Она нанялась судомойкой в какой-то винный погребок — это было уже совсем не похоже на уютную кухню в доме для престарелых! — необходимо было заработать на дорогу в Орегон. В Чикаго не было наставника-священника; искать каких-нибудь нелегалов она боялась — вдруг даст маху и попадется в лапы полиции. Она боялась даже позвонить священнику по междугороднему в Индианаполис. Ее снова изнасиловали (в четвертых по счету меблирашках, где она снимала жилье), но на этот раз хоть не ограбили, так что через полтора месяца у нее были деньги на дорогу до коммуны.

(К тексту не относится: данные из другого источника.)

theorem test_witness_windows : let r := vop h12 .n32 511 510 8 0 2
    indexed.poison = [] ∧ ∀ i ∈ [Instr.rdx r, .wrx r], ∃ e p, Issues i indexed e p ∧ ∀ t ∈ e.lanes,
      0 ≤ toInt true 32 (e.g.src r.cb r.b false t) ∧ toInt true 32 (e.g.src r.cb r.b false t) < r.len := by
  have key : ∀ i ∈ [Instr.rdx (vop h12 .n32 511 510 8 0 2), .wrx (vop h12 .n32 511 510 8 0 2)],
      ((issuing i indexed).any fun x => inWindow (vop h12 .n32 511 510 8 0 2) x.1) = true := by decide +kernel
  refine ⟨rfl, fun i hi => ?_⟩
  obtain ⟨e, p, h, k⟩ := issues_at _ (key i hi)
  exact ⟨e, p, h, fun t ht => of_decide_eq_true (List.all_eq_true.mp k t ht)⟩

/-- WindowTrap: lane 0's index is −1 and lane 31's is the length of the window. -/
def beyond : State := ready fun g => { g with v := [(256, 0xFFFFFFFF#32), (257, 1#32), (287, 2#32)] }

/-- The lanes of a mask are those of which `p` holds. -/
def exactly (bad : LaneMask) (p : Nat → Bool) : Bool := (List.range 32).all fun u => bad.getLsbD u == p u

theorem exactly_iff {bad : LaneMask} {p : Nat → Bool} (h : exactly bad p = true) :
    ∀ u, u < 32 → (bad.getLsbD u = true ↔ p u = true) := fun u hu => by
  rw [beq_iff_eq.mp (List.all_eq_true.mp h u (List.mem_range.mpr hu))]

theorem test_witness_window_trap : let r := vop h12 .n32 511 510 8 0 2
    beyond.poison = [] ∧ lowest 0x80000001#32 = some 0 ∧ ∀ i ∈ [Instr.rdx r, .wrx r], ∃ e p, Issues i beyond e p ∧
      ∀ u, u < 32 → ((0x80000001#32).getLsbD u = true ↔ u ∈ e.lanes ∧
        ¬ (0 ≤ toInt true 32 (e.g.src r.cb r.b false u) ∧ toInt true 32 (e.g.src r.cb r.b false u) < r.len)) := by
  have key : ∀ i ∈ [Instr.rdx (vop h12 .n32 511 510 8 0 2), .wrx (vop h12 .n32 511 510 8 0 2)],
      ((issuing i beyond).any fun x => exactly 0x80000001 fun u => decide (u ∈ x.1.lanes) &&
        !inWindow (vop h12 .n32 511 510 8 0 2) { x.1 with mask := 1#32 <<< u }) = true := by decide +kernel
  refine ⟨rfl, by decide +kernel, fun i hi => ?_⟩
  obtain ⟨e, p, h, k⟩ := issues_at (fun e => exactly 0x80000001 fun u => decide (u ∈ e.lanes) &&
        !inWindow (vop h12 .n32 511 510 8 0 2) { e with mask := 1#32 <<< u }) (key i hi)
  refine ⟨e, p, h, fun u hu => (exactly_iff k u hu).trans ?_⟩
  have one : lanesOf (1#32 <<< u) = [u] := by revert u; decide +kernel
  rw [Bool.and_eq_true, decide_eq_true_iff]
  simp only [inWindow, Env.lanes, one, List.all_cons, List.all_nil, Bool.and_true, Bool.not_eq_true',
    decide_eq_false_iff_not]

/-- UniformResults: each clause, with registers at the ends of their range. -/
theorem test_witness_uniform_results : ∀ i ∈ [
    Instr.sadd (vop h12 .i32 127 4 0 0 1), .ssub (vop h6 .b64 0 127 4), .smul (vop h6 .n32 1 4 4), .sand (vop h6 .b64 1 4 127), .sor (vop h6 .i32 1 4 2),
    .sxor (vop h6 .n32 1 4 4), .sshl (vop h6 .b64 1 4 127), .sshr (vop h6 .i32 1 4 4), .scmp (vop h12 .i32 7 4 0 0 12), .scmp (vop h6 .b64 0 4 4),
    .ssel (vop h8 .b64 1 4 0 7), .slea (vop h8 .b64 1 4 127 31), .smovi (liop 127 0 0 0x80000000 0 .b64), .smovi (liop 0 0 0 0 0 .n32),
    .saddCompact (comp 127 4 4), .ssubCompact (comp 0 0 4), .sandCompact (comp 1 4 127), .sorCompact (comp 1 4 2), .sxorCompact (comp 1 4 4)],
    ∃ e p, Issues i varied e p := issue_all (by decide +kernel)

/-! Memory: addresses 0x100000 + 4 x lane of a context whose page table maps the first terabyte, read and write, to a space; a
scratch of 4,096 bytes; and a grant of all bank memory. -/

def mapped (space : Nat := 0) (f : Group → Group := id) : State := ready (fun g => f { g with
    v := (List.range 32).map fun t => (64 + t, BitVec.ofNat 32 t), s := [(4, 0x100000#64), (5, 0xF80#64), (6, 0xFFFFF80#64)] })
  fun s => { s with ctrl := { s.ctrl with featacc := 0x10 }
                    hbm := Memory.writeBytes (Memory.writeBytes s.hbm 0x8000 [BitVec.ofNat 8 (15 + 32 * space)]) 22 [0x00, 0x10] }

/-- Every lane's access is accepted. -/
def accepted (s : State) (sp : Space) (n : Nat) (va : Env → Nat → W64) (p : Place) (a : Nat → Nat) (q : Env → Bool) (e : Env) : Bool :=
  q e && e.lanes.all fun t => (landed s e).locate e sp n (va e t) == .ok p (a t)

theorem accepts {i : Instr} {s : State} {sp : Space} {n : Nat} {va : Env → Nat → W64} (p : Place) (a : Nat → Nat) (q : Env → Bool)
    (h : ((issuing i s).any fun x => accepted s sp n va p a q x.1) = true) :
    ∃ e b, Issues i s e b ∧ q e = true ∧ ∀ t ∈ e.lanes, (landed s e).locate e sp n (va e t) = .ok p (a t) := by
  obtain ⟨e, b, h, k⟩ := issues_at _ h
  unfold accepted at k
  rw [Bool.and_eq_true] at k
  exact ⟨e, b, h, k.1, fun t ht => beq_iff_eq.mp (List.all_eq_true.mp k.2 t ht)⟩

/-- The instruction, its operands, and the place of its accesses: lane t's is at `a t`. -/
abbrev Placed := Instr × MemOp × Space × Place × (Nat → Nat)

/-- The rows of a list of accesses are accepted in every active lane. -/
theorem accept_all {rows : List Placed} {s : State} (q : Env → Bool)
    (h : (rows.all fun r => (issuing r.1 s).any fun x =>
      accepted s r.2.2.1 r.2.1.bytes (fun e => MemOp.addr r.2.1 e.g) r.2.2.2.1 r.2.2.2.2 q x.1) = true) :
    ∀ r ∈ rows, ∃ e b, Issues r.1 s e b ∧ q e = true ∧
      ∀ t ∈ e.lanes, (landed s e).locate e r.2.2.1 r.2.1.bytes (MemOp.addr r.2.1 e.g t) = .ok r.2.2.2.1 (r.2.2.2.2 t) :=
  fun r hr => accepts _ _ q (List.all_eq_true.mp h r hr)

/-- The address base + 4 x v2. -/
def at4 (o : MemOp) : MemOp := { o with sc := 2 }

def member (s : State) : State := s.modTeam 0 fun t => { t with member := true }

def unwatched (e : Env) : Bool := !e.g.watchm.getLsbD 31

/-- LoadsIssue: each instruction, the sharing window among them; the last lane's bytes are the last of the scratch and of bank
memory. -/
theorem test_witness_loads : (member (mapped)).poison = [] ∧ ∀ r ∈ ([
    (.ld (at4 (mem h12 .n32 511 4 2)), at4 (mem h12 .n32 511 4 2), .global .load true, .hbm, fun t => 0x100000 + 4 * t),
    (.ld { at4 (mem h12 .b64 510 4 2) with ord := .acq, scope := .sys }, { at4 (mem h12 .b64 510 4 2) with ord := .acq, scope := .sys },
      .global .load true, .hbm, fun t => 0x100000 + 4 * t / 8 * 8),
    (.ldv (at4 (mem h12 .n32 511 4 2)), at4 (mem h12 .n32 511 4 2), .global .load true, .hbm, fun t => 0x100000 + 4 * t),
    (.lds (at4 (mem h12 .n32 511 5 2)), at4 (mem h12 .n32 511 5 2), .scratch, .scratch 0, fun t => 0xF80 + 4 * t),
    (.lds { at4 (mem h12 .n32 511 5 2) with op := 1 }, { at4 (mem h12 .n32 511 5 2) with op := 1 }, .window, .scratch 0,
      fun t => 0xF80 + 4 * t),
    (.ldb (at4 (mem h12 .n32 511 6 2)), at4 (mem h12 .n32 511 6 2), .bank, .bank, fun t => 0xFFFFF80 + 4 * t)] : List Placed),
    ∃ e p, Issues r.1 (member (mapped)) e p ∧ unwatched e = true ∧ ∀ t ∈ e.lanes,
      (landed (member (mapped)) e).locate e r.2.2.1 r.2.1.bytes (MemOp.addr r.2.1 e.g t) = .ok r.2.2.2.1 (r.2.2.2.2 t) :=
  ⟨rfl, accept_all _ (by decide +kernel)⟩

/-- 62 operations of a class are outstanding. -/
def busy (c : OpClass) (g : Group) : Group :=
  { g with ops := (List.range 62).map fun i => { cls := c, seq := i, finished := false, region := 0, puts := [] } }

def room (e : Env) : Bool := unwatched e && [OpClass.matrix, .hod, .bank, .remote].all fun c => decide (e.g.counter c < 63)

/-- StoresIssue: each instruction, with one place left in the bank class. -/
theorem test_witness_stores : ∀ r ∈ ([
    (.st { at4 (mem h12 .n32 511 4 2) with ord := .rel, scope := .dev }, { at4 (mem h12 .n32 511 4 2) with ord := .rel, scope := .dev },
      .global .store true, .hbm, fun t => 0x100000 + 4 * t),
    (.stv (at4 (mem h12 .n32 511 4 2)), at4 (mem h12 .n32 511 4 2), .global .atomic true, .hbm, fun t => 0x100000 + 4 * t),
    (.sts (at4 (mem h12 .n32 511 5 2)), at4 (mem h12 .n32 511 5 2), .scratch, .scratch 0, fun t => 0xF80 + 4 * t),
    (.sts { at4 (mem h12 .n32 511 5 2) with op := 1 }, { at4 (mem h12 .n32 511 5 2) with op := 1 }, .window, .scratch 0,
      fun t => 0xF80 + 4 * t),
    (.stb (at4 (mem h12 .n32 511 6 2)), at4 (mem h12 .n32 511 6 2), .bank, .bank, fun t => 0xFFFFF80 + 4 * t)] : List Placed),
    ∃ e p, Issues r.1 (member (mapped 0 (busy .bank))) e p ∧ room e = true ∧ ∀ t ∈ e.lanes,
      (landed (member (mapped 0 (busy .bank))) e).locate e r.2.2.1 r.2.1.bytes (MemOp.addr r.2.1 e.g t) =
        .ok r.2.2.2.1 (r.2.2.2.2 t) := accept_all _ (by decide +kernel)

/-- StoresIssue: a put, with one place left in the remote class. -/
theorem test_witness_puts : ∀ r ∈ ([
    (.st (at4 (mem h12 .n32 511 4 2)), at4 (mem h12 .n32 511 4 2), .global .store true, .peerScratch 0, fun t => 0x100000 + 4 * t)] : List Placed),
    ∃ e p, Issues r.1 (mapped 3 (busy .remote)) e p ∧ room e = true ∧ ∀ t ∈ e.lanes,
      (landed (mapped 3 (busy .remote)) e).locate e r.2.2.1 r.2.1.bytes (MemOp.addr r.2.1 e.g t) = .ok r.2.2.2.1 (r.2.2.2.2 t) :=
  accept_all _ (by decide +kernel)

/-- AtomicsIssue: each clause, in HBM and in bank memory; `atom` and `cas` with the nd bit in a launch of level 1. -/
theorem test_witness_atomics :
    let o := at4 (mem h12 .n32 511 4 2 10)
    let n := { o with nd := true }
    let r := { o with dst := 0 }
    let b := { r with a := 6, bank := true }
    (mapped 0 (busy .bank)).poison = [] ∧ ∀ x ∈ ([
      (.atom o, o, .global .atomic (MemOp.hostAtom o true), .hbm, fun t => 0x100000 + 4 * t),
      (.atom { n with bank := true, a := 6, op := 6 }, { n with bank := true, a := 6, op := 6 }, .bank, .bank, fun t => 0xFFFFF80 + 4 * t),
      (.cas o, o, .global .atomic true, .hbm, fun t => 0x100000 + 4 * t), (.cas n, n, .global .atomic true, .hbm, fun t => 0x100000 + 4 * t),
      (.red r, r, .global .atomic (MemOp.hostAtom r false), .hbm, fun t => 0x100000 + 4 * t),
      (.red b, b, .bank, .bank, fun t => 0xFFFFF80 + 4 * t)] : List Placed),
      ∃ e p, Issues x.1 (mapped 0 (busy .bank)) e p ∧ (room e && decide (e.launch.det = 0)) = true ∧ ∀ t ∈ e.lanes,
        (landed (mapped 0 (busy .bank)) e).locate e x.2.2.1 x.2.1.bytes (MemOp.addr x.2.1 e.g t) = .ok x.2.2.2.1 (x.2.2.2.2 t) :=
  ⟨rfl, accept_all _ (by decide +kernel)⟩

/-- AtomicsIssue at level 1: `atom` and `cas` with the nd bit and without it, and a releasing `red` with nothing outstanding. -/
def levelOne : State := State.modLaunch (mapped) 0 fun l => { l with det := 1 }

theorem test_witness_atomics_level_1 :
    let o := at4 (mem h12 .n32 511 4 2 10)
    let n := { o with nd := true }
    let r := { o with dst := 0, ord := .rel, scope := .dev }
    levelOne.poison = [] ∧ (levelOne.core 0).flight = [] ∧ levelOne.spillsFit 0 = true ∧ (levelOne.buffered 0).length + 32 ≤ 4096 ∧
    ∀ x ∈ ([
      (.atom n, n, .global .atomic (MemOp.hostAtom n true), .hbm, fun t => 0x100000 + 4 * t), (.cas n, n, .global .atomic true, .hbm, fun t => 0x100000 + 4 * t),
      (.atom o, o, .global .atomic (MemOp.hostAtom o true), .hbm, fun t => 0x100000 + 4 * t), (.cas o, o, .global .atomic true, .hbm, fun t => 0x100000 + 4 * t),
      (.red r, r, .global .atomic (MemOp.hostAtom r false), .hbm, fun t => 0x100000 + 4 * t)] : List Placed),
      ∃ e p, Issues x.1 levelOne e p ∧ (decide (1 ≤ e.launch.det) && decide (coreOf e.gid = 0) && e.g.await.isEmpty && e.g.stq.isEmpty &&
        e.g.ops.isEmpty) = true ∧ ∀ t ∈ e.lanes,
        (landed levelOne e).locate e x.2.2.1 x.2.1.bytes (MemOp.addr x.2.1 e.g t) = .ok x.2.2.2.1 (x.2.2.2.2 t) :=
  ⟨rfl, rfl, by decide +kernel, by decide +kernel, accept_all _ (by decide +kernel)⟩

/-- UniformMemory: `sld` and `sst` at the last word of HBM. -/
def lastWord : State := mapped 0 fun g => busy .remote { g with s := [(4, 0x9FFFFFFFF8#64)] }
def lastOp : MemOp := mem h12 .b64 127 4 0 0 4

theorem test_witness_uniform_memory : lastWord.poison = [] ∧
    ∀ c ∈ [(Instr.sld lastOp, Space.global .load true), (.sst lastOp, .global .store true)], ∃ e p, Issues c.1 lastWord e p ∧
      room e = true ∧ (landed lastWord e).locate e c.2 lastOp.bytes (MemOp.uniAddr lastOp e.g) = .ok .hbm 0x9FFFFFFFF8 := by
  refine ⟨rfl, fun c hc => ?_⟩
  have key : ∀ c ∈ [(Instr.sld lastOp, Space.global .load true), (.sst lastOp, .global .store true)],
      ((issuing c.1 lastWord).any fun x => room x.1 && (landed lastWord x.1).locate x.1 c.2 lastOp.bytes
        (MemOp.uniAddr lastOp x.1.g) == .ok .hbm 0x9FFFFFFFF8) = true := by decide +kernel
  obtain ⟨e, p, h, k⟩ := issues_at (fun e => room e && (landed lastWord e).locate e c.2 lastOp.bytes
    (MemOp.uniAddr lastOp e.g) == .ok .hbm 0x9FFFFFFFF8) (key c hc)
  rw [Bool.and_eq_true, beq_iff_eq] at k
  exact ⟨e, p, h, k⟩

/-- AddressesAndViolations: lane 0's address is the last that is accepted, so the others are refused; the sharing window refuses
every lane of a team that is no member. -/
def refusedLanes (s : State) (sp : Space) (o : MemOp) (bad : LaneMask) (e : Env) : Bool := exactly bad fun u =>
  decide (u ∈ e.lanes) && (landed s e).locate e sp o.bytes (MemOp.addr o e.g u) == .violation

def edge : State := mapped 0 fun g => { g with s := [(4, 0x9FFFFFFFFC#64), (5, 0xFFC#64), (6, 0xFFFFFFC#64), (7, 0xA000000000#64)] }

theorem test_witness_violations :
    let g := at4 (mem h12 .n32 511 4 2)
    let s := at4 (mem h12 .n32 511 5 2)
    let b := at4 (mem h12 .n32 511 6 2)
    ∀ c ∈ ([(.ld g, g, .global .load true, 0xFFFFFFFE, 1), (.ldv g, g, .global .load true, 0xFFFFFFFE, 1),
      (.st g, g, .global .store true, 0xFFFFFFFE, 1), (.stv g, g, .global .atomic true, 0xFFFFFFFE, 1), (.ldb b, b, .bank, 0xFFFFFFFE, 1),
      (.stb b, b, .bank, 0xFFFFFFFE, 1), (.cas g, g, .global .atomic true, 0xFFFFFFFE, 1),
      (.atom g, g, .global .atomic (MemOp.hostAtom g true), 0xFFFFFFFE, 1), (.atom { b with bank := true }, { b with bank := true }, .bank, 0xFFFFFFFE, 1),
      (.red { g with dst := 0 }, { g with dst := 0 }, .global .atomic (MemOp.hostAtom g false), 0xFFFFFFFE, 1),
      (.red { b with dst := 0, bank := true }, { b with dst := 0, bank := true }, .bank, 0xFFFFFFFE, 1), (.lds s, s, .scratch, 0xFFFFFFFE, 1), (.sts s, s, .scratch, 0xFFFFFFFE, 1),
      (.lds { s with op := 1 }, { s with op := 1 }, .window, 0xFFFFFFFF, 0),
      (.sts { s with op := 1 }, { s with op := 1 }, .window, 0xFFFFFFFF, 0)] : List (Instr × MemOp × Space × LaneMask × Nat)),
    lowest c.2.2.2.1 = some c.2.2.2.2 ∧ ∃ e p, Issues c.1 edge e p ∧
      ∀ u, u < 32 → (c.2.2.2.1.getLsbD u = true ↔
        u ∈ e.lanes ∧ (landed edge e).locate e c.2.2.1 c.2.1.bytes (MemOp.addr c.2.1 e.g u) = .violation) := by
  intro g s b c hc
  have key : lowest c.2.2.2.1 = some c.2.2.2.2 ∧
      ((issuing c.1 edge).any fun x => refusedLanes edge c.2.2.1 c.2.1 c.2.2.2.1 x.1) = true := by
    revert c; decide +kernel
  obtain ⟨e, p, h, k⟩ := issues_at (refusedLanes edge c.2.2.1 c.2.1 c.2.2.2.1) key.2
  exact ⟨key.1, e, p, h, fun u hu => by simpa using exactly_iff k u hu⟩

В Чикаго ее ощущение одиночества было почти физическим — как будто оно плотно облегало ее со всех сторон и даже протекало сквозь ее тело. Не было дня, а в некоторые дни — и часа, когда бы она не решала позвонить в Олд-Римрок. Но, чтобы не дать видениям родного дома окончательно вывести себя из равновесия, она находила какую-нибудь забегаловку, присаживалась у стойки бара и заказывала бутерброд — бекон-салат-томат — с ванильным молочным коктейлем. Она произносила привычные слова, наблюдала, как завиваются на горячем гриле края беконного ломтика, смотрела, как выскакивает из тостера хлеб, аккуратно отодвигала соль-перец-зубочистки, освобождая место для тарелки с едой, откусывала от бутерброда, запивала коктейлем, тщательно пережевывала безвкусные волокна салата, выжимала во рту пахнущий дымком жир из подсушенного бекона, высасывала ароматный сок из мягкого помидора, заедала все залитым майонезом хлебом; она неторопливо двигала челюстями, перемалывая откушенные куски в питательно-успокоительную силосную массу, — точь-в-точь как мамины коровы у кормушки; и эта сосредоточенность на поедании пищи поддерживала в ней способность жить дальше в полном одиночестве. Она съедала бутерброд, допивала коктейль и только тогда вспоминала, как она здесь очутилась и что ей надо продолжать существование. Ко времени отъезда из Чикаго у нее уже не было потребности в сколько-нибудь нормальном жилье; и никогда больше тоска по отчему дому и близким не хватала ее за горло.